-- ==== Sys2Proof/Certificates/Slice0/Obligations.lean ====
section
/-! DEFINITION. The statements for the provers: what each command does, what it leaves as it was, and what every
step keeps. -/
open Sys2Proof Sys2Proof.Machine

namespace Sys2Proof.Claims

/-- A value rounded to FP32, ties to even (R37, R42). -/
def round32 (x : FV) : BitVec 32 := BitVec.ofNat 32 (convert .fp32 .rne x).1

/-- Operand b of a chain word: the scalar where sslot is 1, else register b (R105, R109). -/
def srcB (v : Engine) (w : BitVec 24) (i : Nat) : Lane :=
  if bits w.toNat 7 6 = 1 then ⟨v.scalar (bits w.toNat 5 0), false⟩ else v.lane (bits w.toNat 15 12) i

/-- Operand c of a chain word: the scalar where sslot is 2, else register c. -/
def srcC (v : Engine) (w : BitVec 24) (i : Nat) : Lane :=
  if bits w.toNat 7 6 = 2 then ⟨v.scalar (bits w.toNat 5 0), false⟩ else v.lane (bits w.toNat 11 8) i

/-- Operand a of a chain word; MOV takes the scalar where sslot is 1. -/
def srcA (v : Engine) (w : BitVec 24) (mov : Bool) (i : Nat) : Lane :=
  if mov ∧ bits w.toNat 7 6 = 1 then ⟨v.scalar (bits w.toNat 5 0), false⟩ else v.lane (bits w.toNat 19 16) i

/-- Poison of the operands that an operation reads (R116). -/
def badOf (v : Engine) (w : BitVec 24) (mov : Bool) (n : Nat) (i : Nat) : Bool :=
  (decide (1 ≤ n) && (srcA v w mov i).p) || (decide (2 ≤ n) && (srcB v w i).p) || (decide (3 ≤ n) && (srcC v w i).p)

/-- The engine after an operation on every lane of the strip that reads its first `n` operands. -/
def lanesOut (v : Engine) (w : BitVec 24) (mov : Bool) (n : Nat) (f : Nat → BitVec 32 → BitVec 32 → BitVec 32 → BitVec 32) : Engine :=
  v.setReg (bits w.toNat 23 20) ((List.range v.vl).map (fun i =>
    ⟨f i (srcA v w mov i).v (srcB v w i).v (srcC v w i).v, badOf v w mov n i⟩))

/-- The value of half j of an operand of a packed step: the half's own, or the FP32 scalar (R106, R109). -/
def halfVal (v : Engine) (scalar : Bool) (x : BitVec 32) (j : Nat) : FV :=
  if scalar then f32 x else decodeElt v.halfType (x.toNat / 2 ^ (16 * j) % 65536)

/-- The code of half j of an operand that a packed step passes on: a scalar is rounded once. -/
def halfCode (v : Engine) (scalar : Bool) (x : BitVec 32) (j : Nat) : Nat :=
  if scalar then (convert v.halfType .rne (f32 x)).1 else x.toNat / 2 ^ (16 * j) % 65536

/-- Whether operand a (of MOV), b or c is the scalar. -/
def scalA (w : BitVec 24) (mov : Bool) : Bool := mov && decide (bits w.toNat 7 6 = 1)
def scalB (w : BitVec 24) : Bool := decide (bits w.toNat 7 6 = 1)
def scalC (w : BitVec 24) : Bool := decide (bits w.toNat 7 6 = 2)

/-- The engine after a packed operation: half j of every lane that holds elements gets code `f` of the lane and j (R106). -/
def packOut (v : Engine) (w : BitVec 24) (mov : Bool) (n : Nat) (f : Nat → Nat → Nat) : Engine :=
  v.setReg (bits w.toNat 23 20) ((List.range ((v.vl + 1) / 2)).map (fun i =>
    ⟨BitVec.ofNat 32 (f i 0 + 65536 * f i 1), badOf v w mov n i⟩))

/-- The engine after an arithmetic operation `g` of n operands: in every lane, and in packed mode in both halves of it, the
exact result of the operand values rounded once, to nearest even (R105, R106). -/
def arith (v : Engine) (w : BitVec 24) (n : Nat) (g : FV → FV → FV → FV) : Engine :=
  if v.packed then
    packOut v w false n (fun i j => (convert v.halfType .rne (g (halfVal v false (srcA v w false i).v j)
      (halfVal v (scalB w) (srcB v w i).v j) (halfVal v (scalC w) (srcC v w i).v j))).1)
  else lanesOut v w false n (fun _ x y z => round32 (g (f32 x) (f32 y) (f32 z)))

/-- The engine after SEL: a where c is not 0, else b. -/
def selected (v : Engine) (w : BitVec 24) : Engine :=
  if v.packed then
    packOut v w false 3 (fun i j =>
      if (halfVal v (scalC w) (srcC v w i).v j).eq (.fin false 0 1 0) then halfCode v (scalB w) (srcB v w i).v j
      else halfCode v false (srcA v w false i).v j)
  else lanesOut v w false 3 (fun _ x y z => if (f32 z).eq (.fin false 0 1 0) then y else x)

/-- The engine after MOV: operand a. -/
def moved (v : Engine) (w : BitVec 24) : Engine :=
  if v.packed then packOut v w true 1 (fun i j => halfCode v (scalA w true) (srcA v w true i).v j)
  else lanesOut v w true 1 (fun _ x _ _ => x)
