-- ==== Sys2Proof/Laws/KeepsTasks.lean ====
section
/-! SUPPORT. What the operations of Machine/Tasks.lean keep. -/
namespace Sys2Proof.Machine

theorem State.setCtx_keeps (s : State) (x : Nat) (c : Option Ctx) : Keeps s (State.setCtx s x c) := by
  unfold State.setCtx
  repeat' first
    | with_reducible exact Keeps.refl _
    | dsimp only
    | split
    | fail_if_no_progress (with_reducible refine Keeps.mk ?_ rfl rfl rfl rfl rfl rfl)

theorem State.modCtx_keeps (s : State) (x : Nat) (f : Ctx → Ctx) : Keeps s (State.modCtx s x f) := by
  unfold State.modCtx
  repeat' first
    | with_reducible exact Keeps.refl _
    | with_reducible apply Keeps.trans ?_ (State.setCtx_keeps ..)
    | split

theorem State.putTask_keeps (s : State) (t : Nat) (k : Task) : Keeps s (State.putTask s t k) := by
  unfold State.putTask
  repeat' first
    | with_reducible exact Keeps.refl _
    | dsimp only
    | fail_if_no_progress (with_reducible refine Keeps.mk ?_ rfl rfl rfl rfl rfl rfl)

theorem State.dropTask_keeps (s : State) (t : Nat) : Keeps s (State.dropTask s t) := by
  unfold State.dropTask
  repeat' first
    | with_reducible exact Keeps.refl _
    | dsimp only
    | fail_if_no_progress (with_reducible refine Keeps.mk ?_ rfl rfl rfl rfl rfl rfl)

theorem State.modTask_keeps (s : State) (t : Nat) (f : Task → Task) : Keeps s (State.modTask s t f) := by
  unfold State.modTask
  repeat' first
    | with_reducible exact Keeps.refl _
    | with_reducible apply Keeps.trans ?_ (State.putTask_keeps ..)
    | split

theorem State.noAnswerTask_keeps (s : State) (t island : Nat) : Keeps s (State.noAnswerTask s t island) := by
  unfold State.noAnswerTask
  repeat' first
    | with_reducible exact Keeps.refl _
    | with_reducible apply Keeps.trans ?_ (State.bump_keeps ..)
    | with_reducible apply Keeps.trans ?_ (State.modTask_keeps ..)

theorem State.reportBad_keeps (s : State) (i : Issuer) (audit : Bool) (u : Nat) (o : Outc) : Keeps s (State.reportBad s i audit u o) := by
  unfold State.reportBad
  repeat' first
    | with_reducible exact Keeps.refl _
    | with_reducible apply Keeps.trans ?_ (State.report_keeps ..)
    | dsimp only
    | split

theorem State.reportBads_keeps (s : State) (i : Issuer) (audit : Bool) (l : List (Nat × Outc)) : Keeps s (State.reportBads s i audit l) := by
  unfold State.reportBads
  repeat' first
    | with_reducible exact Keeps.refl _
    | with_reducible apply Keeps.trans ?_ (State.reportBad_keeps ..)
    | with_reducible refine Keeps.fold _ _ ?_ (fun _ _ => ?_)

end Sys2Proof.Machine
end

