-- ==== Sys2Proof/Laws/KeepsGraph.lean ====
section
/-! SUPPORT. What the operations of Machine/Graph.lean keep. -/
namespace Sys2Proof.Machine

theorem State.modField_keeps (s : State) (f : Nat) (g : Field → Field) : Keeps s (State.modField s f g) := by
  unfold State.modField
  repeat' first
    | with_reducible exact Keeps.refl _
    | dsimp only
    | fail_if_no_progress (with_reducible refine Keeps.mk ?_ rfl rfl rfl rfl rfl rfl)

theorem State.makeRunnable_keeps (s : State) (x : Nat) : Keeps s (State.makeRunnable s x) := by
  unfold State.makeRunnable
  repeat' first
    | with_reducible exact Keeps.refl _
    | with_reducible apply Keeps.trans ?_ (State.setCtx_keeps ..)
    | with_reducible apply Keeps.trans ?_ (State.modField_keeps ..)
    | with_reducible refine Keeps.ite ?_ ?_
    | dsimp only
    | split

theorem State.glintChanged_keeps (s : State) (f slot : Nat) : Keeps s (State.glintChanged s f slot) := by
  unfold State.glintChanged
  repeat' first
    | with_reducible exact Keeps.refl _
    | with_reducible apply Keeps.trans ?_ (State.sendOnce_keeps ..)
    | with_reducible apply Keeps.trans ?_ (State.makeRunnable_keeps ..)
    | with_reducible refine Keeps.fold _ _ ?_ (fun _ _ => ?_)
    | with_reducible refine Keeps.ite ?_ ?_

theorem State.setGlint_keeps (s : State) (f k : Nat) (g : Glint) : Keeps s (State.setGlint s f k g) := by
  unfold State.setGlint
  repeat' first
    | with_reducible exact Keeps.refl _
    | with_reducible apply Keeps.trans ?_ (State.glintChanged_keeps ..)
    | dsimp only
    | fail_if_no_progress (with_reducible refine Keeps.mk ?_ rfl rfl rfl rfl rfl rfl)

theorem State.signal_keeps (s : State) (f slot epoch : Nat) (failed : Bool) : Keeps s (State.signal s f slot epoch failed) := by
  unfold State.signal
  repeat' first
    | with_reducible exact Keeps.refl _
    | with_reducible apply Keeps.trans ?_ (State.bump_keeps ..)
    | with_reducible apply Keeps.trans ?_ (State.setGlint_keeps ..)
    | with_reducible refine Keeps.ite ?_ ?_

theorem State.rearm_keeps (s : State) (f slot epoch : Nat) : Keeps s (State.rearm s f slot epoch).1 := by
  unfold State.rearm
  repeat' first
    | with_reducible exact Keeps.refl _
    | with_reducible apply Keeps.trans ?_ (State.setGlint_keeps ..)
    | with_reducible refine Keeps.itePair ?_ ?_

theorem State.sendSignals_keeps (s : State) (k : Task) (failed : Bool) : Keeps s (State.sendSignals s k failed) := by
  unfold State.sendSignals
  repeat' first
    | with_reducible exact Keeps.refl _
    | with_reducible apply Keeps.trans ?_ (State.send_keeps ..)
    | with_reducible refine Keeps.fold _ _ ?_ (fun _ _ => ?_)
    | with_reducible refine Keeps.ite ?_ ?_

theorem State.writeRecord_keeps (s : State) (t : Nat) (k : Task) (status detail : Nat) : Keeps s (State.writeRecord s t k status detail).1 := by
  unfold State.writeRecord
  repeat' first
    | with_reducible exact Keeps.refl _
    | with_reducible apply Keeps.trans ?_ (State.bump_keeps ..)
    | with_reducible apply Keeps.trans ?_ (State.landOut_keeps ..)
    | with_reducible refine Keeps.itePair ?_ ?_
    | dsimp only
    | split

theorem State.settle_keeps (s : State) (f : Nat) : Keeps s (State.settle s f) := by
  unfold State.settle
  repeat' first
    | with_reducible exact Keeps.refl _
    | with_reducible apply Keeps.trans ?_ (State.setCtx_keeps ..)
    | with_reducible apply Keeps.trans ?_ (State.modField_keeps ..)
    | with_reducible refine Keeps.fold _ _ ?_ (fun _ _ => ?_)
    | with_reducible refine Keeps.ite ?_ ?_
    | dsimp only
    | split

theorem State.leaveTask_keeps (s : State) (t : Nat) : Keeps s (State.leaveTask s t) := by
  unfold State.leaveTask
  repeat' first
    | with_reducible exact Keeps.refl _
    | with_reducible apply Keeps.trans ?_ (State.dropTask_keeps ..)
    | with_reducible apply Keeps.trans ?_ (State.settle_keeps ..)
    | split

theorem State.checkTorn_keeps (s : State) (x : Nat) : Keeps s (State.checkTorn s x) := by
  unfold State.checkTorn
  repeat' first
    | with_reducible exact Keeps.refl _
    | with_reducible apply Keeps.trans ?_ (State.sendOnce_keeps ..)
    | with_reducible refine Keeps.ite ?_ ?_
    | split

theorem State.closeTask_keeps (s : State) (t : Nat) (k : Task) (failed : Bool) : Keeps s (State.closeTask s t k failed) := by
  unfold State.closeTask
  repeat' first
    | with_reducible exact Keeps.refl _
    | with_reducible apply Keeps.trans ?_ (State.sendSignals_keeps ..)
    | with_reducible apply Keeps.trans ?_ (State.leaveTask_keeps ..)
    | with_reducible apply Keeps.trans ?_ (State.checkTorn_keeps ..)

theorem State.afterRecord_keeps (s : State) (t : Nat) (k : Task) (sent failed : Bool) (dead : Option (BitVec 8 × BitVec 32)) : Keeps s (State.afterRecord s t k sent failed dead) := by
  unfold State.afterRecord
  repeat' first
    | with_reducible exact Keeps.refl _
    | with_reducible apply Keeps.trans ?_ (State.putTask_keeps ..)
    | with_reducible apply Keeps.trans ?_ (State.settle_keeps ..)
    | with_reducible apply Keeps.trans ?_ (State.closeTask_keeps ..)
    | with_reducible refine Keeps.ite ?_ ?_

theorem State.traceTask_keeps (s : State) (kind : Nat) (k : Task) (status detail : Nat) : Keeps s (State.traceTask s kind k status detail) := by
  unfold State.traceTask
  repeat' first
    | with_reducible exact Keeps.refl _
    | with_reducible apply Keeps.trans ?_ (State.trace_keeps ..)

theorem State.endCore_keeps (s : State) (t status detail : Nat) : Keeps s (State.endCore s t status detail) := by
  unfold State.endCore
  repeat' first
    | with_reducible exact Keeps.refl _
    | with_reducible apply Keeps.trans ?_ (State.bump_keeps ..)
    | with_reducible apply Keeps.trans ?_ (State.draw_keeps ..)
    | with_reducible apply Keeps.trans ?_ (State.kvLeave_keeps ..)
    | with_reducible apply Keeps.trans ?_ (State.writeRecord_keeps ..)
    | with_reducible apply Keeps.trans ?_ (State.afterRecord_keeps ..)
    | with_reducible apply Keeps.trans ?_ (State.traceTask_keeps ..)
    | with_reducible refine Keeps.itePair ?_ ?_
    | dsimp only
    | split

theorem State.killTask_keeps (s : State) (t : Nat) (counts : Bool) : Keeps s (State.killTask s t counts) := by
  unfold State.killTask
  repeat' first
    | with_reducible exact Keeps.refl _
    | with_reducible apply Keeps.trans ?_ (State.bump_keeps ..)
    | with_reducible apply Keeps.trans ?_ (State.send_keeps ..)
    | with_reducible apply Keeps.trans ?_ (State.putTask_keeps ..)
    | with_reducible apply Keeps.trans ?_ (State.traceTask_keeps ..)
    | with_reducible refine Keeps.ite ?_ ?_
    | dsimp only
    | split

theorem State.tearTask_keeps (s : State) (t : Nat) (k : Task) : Keeps s (State.tearTask s t k) := by
  unfold State.tearTask
  repeat' first
    | with_reducible exact Keeps.refl _
    | with_reducible apply Keeps.trans ?_ (State.endCore_keeps ..)
    | with_reducible apply Keeps.trans ?_ (State.killTask_keeps ..)
    | with_reducible refine Keeps.ite ?_ ?_
    | split

theorem State.tearRun_keeps (s : State) (x : Nat) : Keeps s (State.tearRun s x) := by
  unfold State.tearRun
  repeat' first
    | with_reducible exact Keeps.refl _
    | with_reducible apply Keeps.trans ?_ (State.checkTorn_keeps ..)
    | with_reducible apply Keeps.trans ?_ (State.tearTask_keeps ..)
    | with_reducible refine Keeps.fold _ _ ?_ (fun _ _ => ?_)

theorem State.recordFault_keeps (s : State) (f x status ring : Nat) : Keeps s (State.recordFault s f x status ring) := by
  unfold State.recordFault
  repeat' first
    | with_reducible exact Keeps.refl _
    | with_reducible apply Keeps.trans ?_ (State.setReg_keeps ..)
    | with_reducible refine Keeps.ite ?_ ?_

theorem State.teardown_keeps (s : State) (x status ring : Nat) : Keeps s (State.teardown s x status ring) := by
  unfold State.teardown
  repeat' first
    | with_reducible exact Keeps.refl _
    | with_reducible apply Keeps.trans ?_ (State.setCtx_keeps ..)
    | with_reducible apply Keeps.trans ?_ (State.tearRun_keeps ..)
    | with_reducible apply Keeps.trans ?_ (State.recordFault_keeps ..)
    | with_reducible refine Keeps.ite ?_ ?_
    | dsimp only
    | split

theorem State.tearWaiting_keeps (s : State) (x : Nat) : Keeps s (State.tearWaiting s x) := by
  unfold State.tearWaiting
  repeat' first
    | with_reducible exact Keeps.refl _
    | with_reducible apply Keeps.trans ?_ (State.setCtx_keeps ..)
    | with_reducible apply Keeps.trans ?_ (State.teardown_keeps ..)
    | split

theorem State.endTask_keeps (s : State) (t status detail : Nat) : Keeps s (State.endTask s t status detail) := by
  unfold State.endTask
  repeat' first
    | with_reducible exact Keeps.refl _
    | with_reducible apply Keeps.trans ?_ (State.endCore_keeps ..)
    | with_reducible apply Keeps.trans ?_ (State.teardown_keeps ..)
    | with_reducible refine Keeps.ite ?_ ?_
    | dsimp only
    | split

theorem State.whenReady_keeps (s : State) (t : Nat) : Keeps s (State.whenReady s t) := by
  unfold State.whenReady
  repeat' first
    | with_reducible exact Keeps.refl _
    | with_reducible apply Keeps.trans ?_ (State.send_keeps ..)
    | with_reducible apply Keeps.trans ?_ (State.putTask_keeps ..)
    | with_reducible apply Keeps.trans ?_ (State.settle_keeps ..)
    | with_reducible refine Keeps.ite ?_ ?_
    | dsimp only
    | split

theorem State.evaluate_keeps (s : State) (t : Nat) : Keeps s (State.evaluate s t) := by
  unfold State.evaluate
  repeat' first
    | with_reducible exact Keeps.refl _
    | with_reducible apply Keeps.trans ?_ (State.putTask_keeps ..)
    | with_reducible apply Keeps.trans ?_ (State.endTask_keeps ..)
    | with_reducible apply Keeps.trans ?_ (State.whenReady_keeps ..)
    | with_reducible refine Keeps.ite ?_ ?_
    | dsimp only
    | split

theorem State.tryRelease_keeps (s : State) (t : Nat) : Keeps s (State.tryRelease s t) := by
  unfold State.tryRelease
  repeat' first
    | with_reducible exact Keeps.refl _
    | with_reducible apply Keeps.trans ?_ (State.putTask_keeps ..)
    | with_reducible apply Keeps.trans ?_ (State.makeRunnable_keeps ..)
    | with_reducible apply Keeps.trans ?_ (State.whenReady_keeps ..)
    | with_reducible refine Keeps.ite ?_ ?_
    | dsimp only
    | split

theorem State.holdTask_keeps (s : State) (t : Nat) : Keeps s (State.holdTask s t) := by
  unfold State.holdTask
  repeat' first
    | with_reducible exact Keeps.refl _
    | with_reducible apply Keeps.trans ?_ (State.bump_keeps ..)
    | with_reducible apply Keeps.trans ?_ (State.modTask_keeps ..)
    | with_reducible apply Keeps.trans ?_ (State.dropHolds_keeps ..)
    | with_reducible apply Keeps.trans ?_ (State.settle_keeps ..)
    | with_reducible apply Keeps.trans ?_ (State.traceTask_keeps ..)
    | with_reducible apply Keeps.trans ?_ (State.tryRelease_keeps ..)
    | dsimp only
    | split

theorem State.writeEntry_keeps (s : State) (x h : Nat) (e : List Word) : Keeps s (State.writeEntry s x h e) := by
  unfold State.writeEntry
  repeat' first
    | with_reducible exact Keeps.refl _
    | with_reducible apply Keeps.trans ?_ (State.bump_keeps ..)
    | with_reducible apply Keeps.trans ?_ (State.writeBytes_keeps ..)
    | with_reducible apply Keeps.trans ?_ (State.setValid_keeps ..)
    | dsimp only
    | split

theorem State.staleCopies_keeps (s : State) (x h : Nat) : Keeps s (State.staleCopies s x h) := by
  unfold State.staleCopies
  repeat' first
    | with_reducible exact Keeps.refl _
    | dsimp only
    | fail_if_no_progress (with_reducible refine Keeps.mk ?_ rfl rfl rfl rfl rfl rfl)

--*--

Exercise requirements:
Your reply should hold all the lines from the listing above in which "that" appears.

Answer box:
/-- Poison of the operands that an operation reads (R116). -/
/-- The engine after an operation on every lane of the strip that reads its first `n` operands. -/
/-- The code of half j of an operand that a packed step passes on: a scalar is rounded once. -/
/-- The engine after a packed operation: half j of every lane that holds elements gets code `f` of the lane and j (R106). -/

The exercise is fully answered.